I've actually recently upgraded my RAM and I thought that might be the problem, so I replaced the new memory with the old and most of the problems I've had are gone now, but it looks like the damage has been done with this issue.


----------



## johnwill (Sep 26, 2002)

If you had bad memory, there's no telling what got corrupted. That's a red flag whenever you install new memory and things go south. :smile:


----------



## Lisie (Jul 26, 2007)

Yeah, I'm trying to get it replaced on warranty right now and using the old one meanwhile. Meanwhile, should I just reinstall the OS?


----------



## johnwill (Sep 26, 2002)

Well, if you still have multiple issues, that may be the easiest way to proceed.
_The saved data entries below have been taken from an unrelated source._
-- ==== Sys2Proof/Machine/Logic.lean ====
section
/-! DEFINITION. and, or and not on the 15 bits of Cells (spec 45_logic.md). -/

namespace Sys2Proof.Machine

/-- R105. -/
def execAnd (a b c : Operand) (s : State) : Result := binaryOp (fun x y => x &&& y) a b c s

/-- R106. -/
def execOr (a b c : Operand) (s : State) : Result := binaryOp (fun x y => x ||| y) a b c s

/-- R107: the 15-bit complement, 32767 - a. -/
def execNot (a b : Operand) (s : State) : Result :=
  withDst a s fun d => withValue b s fun x => writeAndAdvance d (BitVec.ofNat 15 (32767 - x.toNat)) 3 s

end Sys2Proof.Machine
end

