/-- Settles O40: no effect touches the host's side, and the status registers are written at a fault or an end. -/
theorem statusIsWrittenOnlyAtTheEnd : Obligations.StatusIsWrittenOnlyAtTheEnd := by
  intro i s t h
  have heffect := effect_of_exec h
  refine ⟨heffect.sameHostSide, ?_⟩
  rcases heffect.status_cases with hsame | ⟨rfl, -⟩ | ⟨k, info, rfl, hcause⟩
  · exact .inl hsame
  · exact .inr (.inl ⟨rfl, rfl, rfl, rfl⟩)
  · exact .inr (.inr ⟨rfl, hcause.kind_ne_none, rfl⟩)

/-! ### The pc -/

theorem Effect.pc_eq_of_status_ne (h : Effect s i t) (hne : t.status ≠ s.status) : t.pc = s.pc := by
  rcases h.status_cases with ⟨hsame, -⟩ | ⟨rfl, -⟩ | ⟨k, info, rfl, -⟩
  exacts [absurd hsame hne, rfl, rfl]

/-- Settles O41: a step that leaves Running is a fault or an end; every other effect moves the pc as the table says. -/
theorem pcAdvancesByTheTable : Obligations.PcAdvancesByTheTable := by
  intro i s t hrun h
  have heffect := effect_of_exec h
  refine ⟨fun hne => heffect.pc_eq_of_status_ne (hrun.symm ▸ hne), fun hstay => ?_⟩
  cases heffect with
  | fault => cases hstay
  | ends => cases hstay
  | write v hd =>
    cases i with
    | halt | ret | noop | push | jmp | call | out | jt | jf | wmem => exact absurd hd (by simp [Instr.operands])
    | inp => exact fun _ => rfl
    | _ => rfl
  | jmp hg => exact ⟨_, hg, rfl⟩
  | call r hg => exact ⟨_, hg, rfl⟩
  | jt hx hg => exact ⟨_, _, hx, hg, rfl⟩
  | jf hx hg => exact ⟨_, _, hx, hg, rfl⟩
  | ret hs => exact ⟨_, _, hs, rfl⟩
  | read => exact fun _ => rfl
  | held hin =>
    rintro ⟨x, later, hbyte⟩
    rw [hin] at hbyte
    cases hbyte
  | blocked hin =>
    rintro ⟨x, later, hbyte⟩
    rw [hin] at hbyte
    cases hbyte
  | _ => rfl

/-! ### The causes of the faults -/

/-- A fault taken is one of the instruction's own, and leaves all but the status registers. -/
theorem Effect.faultCause (h : Effect s i t) (hs : s.status = .running) (ht : t.status = .faulted) :
    FaultCause s i t.faultKind t.faultInfo ∧ t = s.recordFault t.faultKind t.faultInfo := by
  rcases h.status_cases with ⟨hsame, -⟩ | ⟨rfl, -⟩ | ⟨k, info, rfl, hcause⟩
  · rw [hsame, hs] at ht
    cases ht
  · cases ht
  · exact ⟨hcause, rfl⟩

/-- The cause of a fault of a given kind. -/
theorem faultCause_of_exec {k : FaultKind} (h : exec i s = .next t) (hs : s.status = .running)
    (ht : t.status = .faulted) (hk : t.faultKind = k) : FaultCause s i k t.faultInfo :=
  hk ▸ ((effect_of_exec h).faultCause hs ht).1

/-- Settles O42: the first invalid operand is raised, and nothing else is the cause of this kind. -/
theorem invalidOperandReportsTheFirst : Obligations.InvalidOperandReportsTheFirst := by
  intro i s hs
  refine ⟨fun o ho => ?_, fun hwf t h ht hk => ?_⟩
  · rw [exec_of_firstInvalid s ho]
    exact raise_raises _ _ s
  · have hcause := faultCause_of_exec h hs ht hk
    generalize t.faultInfo = info at hcause
    cases hcause with
    | operand ho => simp [(Instr.firstInvalid_eq_none_iff i).2 hwf] at ho

/-- Settles O44: pop raises it on the empty stack, ret halts there, and no other cause gives this kind. -/
theorem stackUnderflowOnlyByPop : Obligations.StackUnderflowOnlyByPop := by
  intro i s hs
  refine ⟨?_, ?_, fun t h ht hk => ?_⟩
  · rintro d rfl hstack
    rw [exec_pop_nil d hstack]
    exact raise_raises _ _ s
  · rintro rfl hstack
    exact ⟨_, exec_ret_nil hstack, rfl⟩
  · have hcause := faultCause_of_exec h hs ht hk
    generalize t.faultInfo = info at hcause
    cases hcause with
    | emptyStack hstack => exact ⟨hstack, _, rfl⟩

theorem exec_mod_zero {d : Reg} {b c : Operand} {x : Cell} (hx : resolve s b = .ok x) (hy : resolve s c = .ok 0) :
    exec (.mod (.register d) b c) s = raise .modByZero 0 s :=
  withValue_withValue_resolved _ hx hy

/-- Settles O45: mod raises it on the divisor 0, and no other cause gives this kind. -/
theorem modByZeroOnlyByMod : Obligations.ModByZeroOnlyByMod := by
  intro i s hs
  refine ⟨?_, fun t h ht hk => ?_⟩
  · rintro d b c x rfl hx hy
    rw [exec_mod_zero hx hy]
    exact raise_raises _ _ s
  · have hcause := faultCause_of_exec h hs ht hk
    generalize t.faultInfo = info at hcause
    cases hcause with
    | zeroDivisor hx hy => exact ⟨_, _, _, _, rfl, hx, hy⟩

/-- Settles O46: each of the three kinds has one cause. -/
theorem decidedFaultsHaveOneCause : Obligations.DecidedFaultsHaveOneCause := by
  intro i s t hs h ht
  refine ⟨fun hk => ?_, fun hk => ?_, fun hk => ?_⟩
  all_goals
    have hcause := faultCause_of_exec h hs ht hk
    generalize t.faultInfo = info at hcause ⊢
    cases hcause
  case returnAddress hp => exact ⟨rfl, hp, _, rfl⟩
  case wideWord hea hw hp => exact ⟨hp, hw, _, _, _, rfl, hea, rfl⟩
  case endOfInput hin hp => exact ⟨rfl, hp, _, _, rfl, hin⟩

end Sys2Proof.Machine
end

section
/-! The turns of a step (30_encoding.md R71, 60_exceptions.md sections 3 and 4, 70_reset_and_hazards.md section 2): what
the core's turn answers in each case, and from it the statements about fetch, faults, cancel and the run status. -/

namespace Sys2Proof.Machine

variable {s t : State}

/-! ### The outcome of the core's turn -/

/-- The outcome of a turn. -/
def Turn.outcome : Turn → Result
  | .done o => o
  | .run i s => exec i s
Whenever you add memory, you should first run one of those memory tests at least overnight before trying to use the machine. I normally run it for 24 hours, if it doesn't run error-free, the memory gets yanked.


----------



## rbatrack (Nov 15, 2009)

I had the same issue and as it is a corrupt TCP/IP Stack

To fix, you will need to run a command prompt as administrator

Start > All Programs > Accessories > Command Prompt (Right-Click and Run as Administrator)

At the command Prompt type : netsh winsock reset

Ignore all errors, restart your computer and networking should work


----------



## johnwill (Sep 26, 2002)

Actually, a service failing to start is rarely stack corruption. In any case, if you're going to reset the stack, might as well do the complete reset.

*TCP/IP stack repair options for use with Windows XP with SP2/SP3.*

*S*tart, *R*un, *CMD* to open a command prompt:

In the command prompt window that opens, type type the following commands, each followed by the Enter key:

_Note: Type only the text in bold for the following commands._

Reset TCP/IP stack to installation defaults, type: *netsh int ip reset reset.log*

Reset WINSOCK entries to installation defaults, type: *netsh winsock reset catalog*

Reboot the machine.


----------